GoDaddy, you got some ‘splainin’ to do!
Normally, that phrase (or one like it) invokes comical images, but this is no laughing matter, if appearances are fact. You see, the true power in the modern Webworld lies in the control and protection of user information. Just take a look at the mayhem caused, and still being caused, by Heartbleed. The feeding frenzy and panic will go on for some time, as websites everywhere try to pick up the pieces after discovering that their beloved SSL wasn’t quite as secure as the first S (it’s the first S, for God’s sake!) led people to believe.
User information is sacred, especially to organizations that make their business off the backs of users. Without a basic understanding of the fundamental protections that we all expect as customers – implied and regardless of the Terms of Use – companies won’t be companies for very long. And one company is in the crosshairs this week after some rather disturbing news which, if true, puts companies, spammers, and users in a three-way debate over whether companies are doing enough to protect their users from the predators that stalk them.
Case in point Jamie Bernstein, a blogger for Skepchick, received a strange email in 2012. With a subject of ““Transcendental Argument for the existence of God (17:36)”, Bernstein knew something was hinky. Business Insider reports that Bernstein “said the email was sent to her, along with a bunch of other people she didn’t know, whose names also began with the letter ‘J.’” She quickly determined that both the email account and the link within the email belonged to GoDaddy, so she reported the message to GoDaddy’s abuse department. Bernstein recounts her ordeal on her blog in an article entitled “GoDaddy Released My Personal Information to a Spammer Troll.”
Jump ahead two years. According to Bernstein, she “began to get emails from friends of mine forwarding a piece of creepy-looking spam they received that contained my name. All emails said the following:
if you go to:
<website redacted>
4/14/14
you can read a 1-page word.doc
featuring Jamie Bernstein of Skepchick.
neither her name, nor your organization’s name
appear anywhere in the story … only Jamie’s picture”
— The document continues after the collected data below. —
-- ==== Sys2Proof/Tests/Slice0.lean ====
section
/-! SUPPORT. The model's own tests. Every expected value is one of the spec's: a vector of 95_test_vectors.md (named V-…), a
worked example of a rule, or a word written out from 30_encoding.md R82. -/

namespace Sys2Proof.Tests

open Sys2Proof.Machine Sys2Proof.Safety

/-! ### Well-formedness: each check refuses an ill-formed term -/

theorem test_config_wf : Config.params.wf = true := by decide

/-- The fixed constants are the ones 00_scope.md R7 relates: `H = 2^h`, pairs `N/2`. -/
theorem test_config_constants : Config.H = 2 ^ Config.hLog ∧ 2 * Config.pairs = Config.N := by decide

theorem test_wfScale_refuses :
    Params.wfScale { Config.params with W := 31 } = false ∧ Params.wfScale { Config.params with F := 0 } = false ∧
    Params.wfScale { Config.params with F := 31 } = false := by decide

theorem test_wfArrays_refuses :
    Params.wfArrays { Config.params with N := 7 } = false ∧ Params.wfArrays { Config.params with N := 0 } = false ∧
    Params.wfArrays { Config.params with N := 18 } = false ∧ Params.wfArrays { Config.params with H := 12 } = false ∧
    Params.wfArrays { Config.params with H := 1 } = false ∧ Params.wfArrays { Config.params with H := 32 } = false := by
  decide

theorem test_wfPid_refuses :
    Params.wfPid { Config.params with iMax := 0 } = false ∧
    Params.wfPid { Config.params with iMax := 2147483647 } = false ∧
    Params.wfPid { Config.params with gainMax := 0 } = false ∧
    Params.wfPid { Config.params with gainMax := 2147483648 } = false ∧
    Params.wfPid { Config.params with dtBits := 0 } = false ∧ Params.wfPid { Config.params with dtBits := 33 } = false ∧
    Params.wfPid { Config.params with termMax := 2147483648 } = false := by decide

theorem test_params_wf_refuses :
    Params.wf { Config.params with W := 16 } = false ∧ Params.wf { Config.params with N := 5 } = false ∧
    Params.wf { Config.params with dtBits := 40 } = false := by decide

theorem test_value_wf_refuses :
    (Value.dec 2147483648).wf = false ∧ (Value.dec (-2147483649)).wf = false ∧ (Value.hex 4294967296).wf = false := by
  decide

theorem test_line_wf_refuses :
    (Line.wr (.name .a0) (.dec 2147483648)).wf = false ∧ (Line.cmd .snsPos [1, 2, 3]).wf = false ∧
    (Line.cmd .snsCal []).wf = false ∧ (Line.cmd .snsRead [1, 2, 3, 4, 5, 6, 7, 8, 9]).wf = false ∧
    (Line.cmd .fxMul [1]).wf = false ∧ (Line.cmd .snsReset [1, 2, 3, 4, 5, 6, 7, 8]).wf = false ∧
    (Line.pseudo (.fxMul (.dec 1) (.hex 4294967296))).wf = false ∧
    (Line.pseudo (.pidCfg (.dec 1) (.dec 1) (.dec 2147483648))).wf = false := by decide

theorem test_line_wf_takes :
    (Line.wr (.name .a0) (.dec (-2147483648))).wf = true ∧ (Line.cmd .snsPos [1, 2, 3, 4, 5, 6, 7, 8]).wf = true ∧
    (Line.cmd .fxMul []).wf = true ∧ (Line.rd (.number 0xFF)).wf = true := by decide

/-! ### Decoding: every command's word written out from 30_encoding.md R80 and R82 (`rsv`, then `unit`, then `func`) -/

theorem test_decode_fx :
    decode 0b00000000000000000000000000010000 = .ok .fxMul ∧ decode 0b00000000000000000000000000010001 = .ok .fxDiv ∧
    decode 0b00000000000000000000000000010010 = .ok .fxSat ∧ decode 0b00000000000000000000000000010011 = .ok .fxMac := by
  decide

theorem test_decode_pid :
    decode 0b00000000000000000000000000100000 = .ok .pidCfg ∧
    decode 0b00000000000000000000000000100001 = .ok .pidCfgstd ∧
    decode 0b00000000000000000000000000100010 = .ok .pidSetout ∧
    decode 0b00000000000000000000000000100011 = .ok .pidStep := by decide

theorem test_decode_sns :
    decode 0b00000000000000000000000000110000 = .ok .snsReset ∧
    decode 0b00000000000000000000000000110001 = .ok .snsRead ∧
    decode 0b00000000000000000000000000110010 = .ok .snsCal ∧
    decode 0b00000000000000000000000000110011 = .ok .snsPol ∧
    decode 0b00000000000000000000000000110100 = .ok .snsCoeff ∧
    decode 0b00000000000000000000000000110101 = .ok .snsPos ∧
    decode 0b00000000000000000000000000110110 = .ok .snsOnfloor ∧
    decode 0b00000000000000000000000000110111 = .ok .snsOnline := by decide

/-- V-ENC-2 to V-ENC-6: illegal words, by the field they break. -/
theorem test_decode_rejects :
    decode 0x00000000 = .error .noUnit ∧ decode 0x00000014 = .error .noFunc ∧ decode 0x00000110 = .error .reservedBits ∧
    decode 0x80000023 = .error .reservedBits ∧ decode 0x00000038 = .error .noFunc ∧ decode 0x00000024 = .error .noFunc ∧
    decode 0x00000040 = .error .noUnit ∧ decode 0x000000FF = .error .noUnit := by decide

theorem test_decodeTableWord :
    decodeTableWord 32 0x23 = some .pidStep ∧ decodeTableWord 8 0x23 = some .pidStep ∧
    decodeTableWord 32 0x123 = none ∧ decodeTableWord 40 0x100000023 = none := by decide

/-! ### States to test on -/

/-- Reset with the operand registers set. -/
def operands (a0 a1 a2 : Word) : State :=
  { State.reset with iface := { Iface.reset with a0 := a0, a1 := a1, a2 := a2, r0 := 0x1234 } }

/-- What `f` says of the state after one command. -/
def see {α : Type} (f : State → α) (i : Instr) (s : State) : Option α :=
  match exec i s with
  | .next t => some (f t)
  | .fault _ => none
  | .refused _ => none

/-- What `f` says of the state after one host transaction. -/
def seeTxn {α : Type} (f : State → α) (x : Txn) (s : State) : Option α :=
  match afterTxn x s with
  | .next t => some (f t)
  | .fault _ => none
  | .refused _ => none

/-- The result, the event count and `STATUS`. -/
def outcome (t : State) : Int × Nat × Nat := (sx t.iface.r0, t.iface.satcnt.toNat, t.iface.status.word.toNat)

/-- Every channel calibrated to `0 .. 255`, the coefficients of 42_sensor.md R166's example, the samples given
(the state of V-SNS-20). -/
def calibrated (samples : List Byte) : State :=
  { State.reset with
    sns := { Sns.reset with
      min := Vector.replicate 8 0, max := Vector.replicate 8 255, range := Vector.replicate 8 255,
      coef := Vector.ofFn fun i => enc ([-2048, -1024, -512, -256, 256, 512, 1024, 2048].getD i 0) },
    env := { Env.reset with samples := samples } }

/-- Reset with the last samples of the examples of 42_sensor.md R175 and R176 and the bands given. -/
def banded (lo hi lo' hi' : Byte) : State :=
  { State.reset with
    sns := { Sns.reset with
      raw := Vector.ofFn fun i => [10, 20, 30, 40, 50, 60, 70, 80].getD i 0, floorLo := lo, floorHi := hi, lineLo := lo',
      lineHi := hi' } }

/-- Reset with a histogram. -/
def counted (h : List (BitVec 16)) : State :=
  { State.reset with sns := { Sns.reset with hist := Vector.ofFn fun i => h.getD i 0 } }

/-! ### One step of each command -/

/-- V-FX-4, V-FX-6, V-FX-11, V-FX-12. -/
theorem test_fxMul :
    see outcome .fxMul (operands (enc (-1)) 1 0) = some (-1, 0, 0) ∧
    see outcome .fxMul (operands (enc (-3)) 128 0) = some (-2, 0, 0) ∧
    see outcome .fxMul (operands 0x80000000 0x80000000 0) = some (2147483647, 1, 0x400) ∧
    see outcome .fxMul (operands 0x80000000 256 0) = some (-2147483647, 1, 0x400) := by decide

/-- V-FX-19, V-FX-20, V-FX-24, V-FX-27. -/
theorem test_fxDiv :
    see outcome .fxDiv (operands (enc (-1)) 3 0) = some (-85, 0, 0) ∧
    see outcome .fxDiv (operands 1 (enc (-3)) 0) = some (-85, 0, 0) ∧
    see outcome .fxDiv (operands 5 0 0) = some (0, 0, 0x101) ∧
    see outcome .fxDiv (operands 0x80000000 (enc (-1)) 0) = some (2147483647, 1, 0x400) := by decide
To her horror, she discovered that clicking the link brought her to the spammer’s page, with a picture of Bernstein splashed across the top. It didn’t stop with the photo, however, and the little weasel who posted the pic felt it would be nifty to spread some pretty harsh invective. Clicking the photo opened the Word document, which contained her full name. The document stated that “in 2011 he sent an email to “hundreds of atheists” with a link to his website and that I had reported him for violating GoDaddy’s policies against spam. He was supposed to pay a $200 fine or risk the suspension of his domain. Instead, he argued with GoDaddy’s customer service until they agreed to waive the fine as long as he promised never to send spam again.”
The spammer goes by the handle Neo, a clear indication that he probably still lives with his mother and hasn’t quite given up on the notion that we all live inside the matrix. If his actions so far aren’t proof enough that this diminutive fellow isn’t all there, here’s how he ended his diatribe on Bernstein:
“When I was threatened on my talk show by neo-Nazis (“I’m going to kill you and your family”), I didn’t “run to mommy” and try to get them in trouble – I handled it myself, like a grownup. Compare my response to physical threats to the complainer’s response to merely watching a video about science/religion.”
Somehow, he got access to Bernstein’s contacts. She knew something wasn’t right. “He would never have been able to retaliate had he not known who had reported him. The email in question went to a lot of people and there was no way for him to have known that I was the one who reported the email if GoDaddy had not released personally identifiable information about me to my spammer.”
Bernstein writes that GoDaddy has put her personal privacy and safety at risk, and points out that GoDaddy’s abuse resolution policy contains the following: “We review all complaints for validity and will take appropriate action, and as part of our investigation it may also be necessary for us to corroborate your complaint with our customer.”
BI reports that “Bernstein said that GoDaddy never confirmed to her that it had told Neo she was the one who reported him. However, Neo told Business Insider via email that the company did indeed out her as the reporter behind the incident.”